■ **EXERCISE OBJECTIVE**: This task calls for copying each line below that contains "monitors".

┌─ DATASET EXTRACT

/-- From `p` to `q` the thermal set became `set`: from empty, OFF goes to ARMING with the arming timer and the
clearing timer of ACTIVE stops; to empty, ARMING goes to OFF and ACTIVE starts its clearing timer; any other change
moves no state and no timer. The factors are formed again (R124, R127, R128). -/
def thermalSetBecomes (set : BitVec 8) (p q : Part) : Prop :=
  let before := p.derate
  let after := q.derate
  after = { before with
    thermalSet := set, thermal := after.thermal, timer := after.timer, factors := after.factors } ∧
    (before.thermalSet = 0#8 → set ≠ 0#8 →
      (before.thermal = .off → after.thermal = .arming ∧
        after.timer = some ⟨p.time.now, p.cfg.num .thermalArm⟩) ∧
      (before.thermal = .arming → after.thermal = .arming ∧ after.timer = before.timer) ∧
      (before.thermal = .active → after.thermal = .active ∧ after.timer = none)) ∧
    (before.thermalSet ≠ 0#8 → set = 0#8 →
      (before.thermal = .off → after.thermal = .off ∧ after.timer = before.timer) ∧
      (before.thermal = .arming → after.thermal = .off ∧ after.timer = none) ∧
      (before.thermal = .active → after.thermal = .active ∧
        after.timer = some ⟨p.time.now, p.cfg.num .thermalClear⟩)) ∧
    ((before.thermalSet = 0#8 ↔ set = 0#8) → after.thermal = before.thermal ∧ after.timer = before.timer) ∧
    factorsReformed p q

/-- The thermal set with a monitor in it (R127, R194). -/
def thermalSetWith (k : MonitorNo) (p : Part) : BitVec 8 := p.derate.thermalSet ||| (1#8 <<< k.val)

/-- The thermal set without a monitor (R127, R194). -/
def thermalSetWithout (k : MonitorNo) (p : Part) : BitVec 8 := p.derate.thermalSet &&& ~~~(1#8 <<< k.val)

/-! ### The scanner -/

/-- A routine run as it starts: an ordinary one of run_length entries, a round-completing one of the entries from the
position to the end of the list (R144, R145). -/
def startingRun (kind : RunKind) (p : Part) : RoutineRun :=
  ⟨if kind = .ordinary then p.cfg.num .runLength else p.cfg.routineList.length - p.scan.position, kind⟩

/-- From `p` to `q` the scanner took its next step after a calibration: a suspended routine run resumes, else a
pending trigger is taken, else the scanner is IDLE; calibration waiting is clear (R145, R149). -/
def nextStepTaken (p q : Part) : Prop :=
  (p.scan.run.isSome = true → q.scan = { p.scan with mode := .routineRun, calWaiting := false }) ∧
    (p.scan.run = none → p.scan.pending = none → q.scan = { p.scan with mode := .idle, calWaiting := false }) ∧
    (∀ kind, p.scan.run = none → p.scan.pending = some kind → q.scan = { p.scan with
      mode := .routineRun, calWaiting := false, pending := none, run := some (startingRun kind p) })

/-- From `p` to `q` the vehicle ceased to stand: a calibration in progress is abandoned and the scanner takes its next
step; a waiting one is abandoned before it begins; else nothing changes. No offset is replaced (R150). -/
def standingCeased (p q : Part) : Prop :=
  (p.scan.mode.code = 3 → q.cal = ⟨p.cal.offsets, .abandoned, none⟩ ∧ nextStepTaken p q) ∧
    (p.scan.mode.code ≠ 3 → p.scan.calWaiting = true → q.cal = ⟨p.cal.offsets, .abandoned, none⟩ ∧
      q.scan = { p.scan with calWaiting := false }) ∧
    (p.scan.mode.code ≠ 3 → p.scan.calWaiting = false → q.cal = p.cal ∧ q.scan = p.scan)

/-- From `p` to `q` a monitor took a written configuration: one that changes more than the action returns the monitor
to INSIDE with count 0, its trips kept; its place in the thermal set follows its state and its action (R127, R156). -/
def monitorRewritten (k : MonitorNo) (new : MonitorCfg) (p q : Part) : Prop :=
  let old := p.cfg.monitors[k]
  let m := p.scan.monitors[k]
  let action := { old with action := new.action } = new
  let before := m.state = .tripped ∧ old.action = .thermalOverride
  let after := m.state = .tripped ∧ new.action = .thermalOverride ∧ action
  (action → q.scan = p.scan) ∧
    (¬ action → q.scan = { p.scan with
      monitors := p.scan.monitors.set k { m with state := .inside, count := 0 } }) ∧
    (before ∧ ¬ after → thermalSetBecomes (thermalSetWithout k p) p q) ∧
    (¬ before ∧ after → thermalSetBecomes (thermalSetWith k p) p q) ∧
    ((before ↔ after) → q.derate = p.derate)

/-! ### Values on the line -/

/-- One byte of a number. -/
def byteOf (n : Nat) : Byte := BitVec.ofNat 8 n

/-- A number in two bytes, most significant first (R179). -/
def twoBytes (n : Nat) : List Byte := [byteOf (n / 256), byteOf n]

/-- A number in four bytes, most significant first (R179). -/
def fourBytes (n : Nat) : List Byte := twoBytes (n / 65536) ++ twoBytes n

/-- A signed number in two bytes, two's complement (R194). -/
def twoSigned (z : Int) : List Byte := twoBytes (z % 65536).toNat

/-- The number that bytes spell, most significant first (R179). -/
def numberOf (bytes : List Byte) : Nat := bytes.foldl (fun n b => 256 * n + b.toNat) 0

/-- The signed number that two bytes spell (R194). -/
def signedOf (bytes : List Byte) : Int :=
  if numberOf bytes < 32768 then (numberOf bytes : Int) else (numberOf bytes : Int) - 65536

/-- The byte of a scope: 0 to 21 for a channel, 22 DISC, 23 MOTOR, 24 INVERTER, 255 NONE (R196). -/
def scopeByte : Scope → Byte
  | .channel ch => byteOf ch.val
  | .disc => 22#8
  | .motor => 23#8
  | .inverter => 24#8
  | .none => 255#8

/-- The byte of a monitor's action, in the order of R152 (R194). -/
def actionByte : MonitorAction → Byte
  | .statusOnly => 0#8
  | .thermalOverride => 1#8
  | .resistorInhibit => 2#8
  | .discHot => 3#8

/-- A monitor item's bytes: its fields in the order of R152 (R196). -/
def monitorForm (c : MonitorCfg) : List Byte :=
  [scopeByte c.scope] ++ twoSigned c.low ++ twoSigned c.high ++ twoBytes c.hysteresis ++
    [byteOf c.persistence, actionByte c.action]

/-- The form in which CONFIG_WRITE carries an item's value and READ CONFIG answers it (R196). -/
def configForm (it : ConfigItem) (p : Part) : List Byte :=
  match it with
  | .num i => if i.row.high ≤ 255 then [byteOf (p.cfg.num i)] else twoBytes (p.cfg.num i)
  | .axleShares =>
    twoBytes p.cfg.axleShares.axle1 ++ twoBytes p.cfg.axleShares.axle2 ++ twoBytes p.cfg.axleShares.axle3
  | .overrideCode => [byteOf p.derate.overrideCode]
  | .eventGroup => byteOf p.cfg.eventGroup.length :: p.cfg.eventGroup.map (byteOf ·.val)
  | .routineList => byteOf p.cfg.routineList.length :: p.cfg.routineList.map (byteOf ·.val)
  | .monitor k => monitorForm p.cfg.monitors[k]
  | .enables port => twoBytes (p.cfg.enables.get port).toNat
  | .resetMask => [byteOf p.cfg.resetMask.toNat]

/-- The range of a channel's values (the table of R139). -/
def channelRange (ch : Nat) : Int × Int :=
  if 6 ≤ ch ∧ ch ≤ 11 then (0, 3)
  else if ch = 16 then (0, 900)
  else if ch = 17 then (-600, 600)
  else if ch = 18 then (0, 400)
  else if ch = 19 then (0, 150)
  else (-40, 215)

└─

■ **SOLUTION TO THIS TASK**:
  let old := p.cfg.monitors[k]
  let m := p.scan.monitors[k]
      monitors := p.scan.monitors.set k { m with state := .inside, count := 0 } }) ∧
  | .monitor k => monitorForm p.cfg.monitors[k]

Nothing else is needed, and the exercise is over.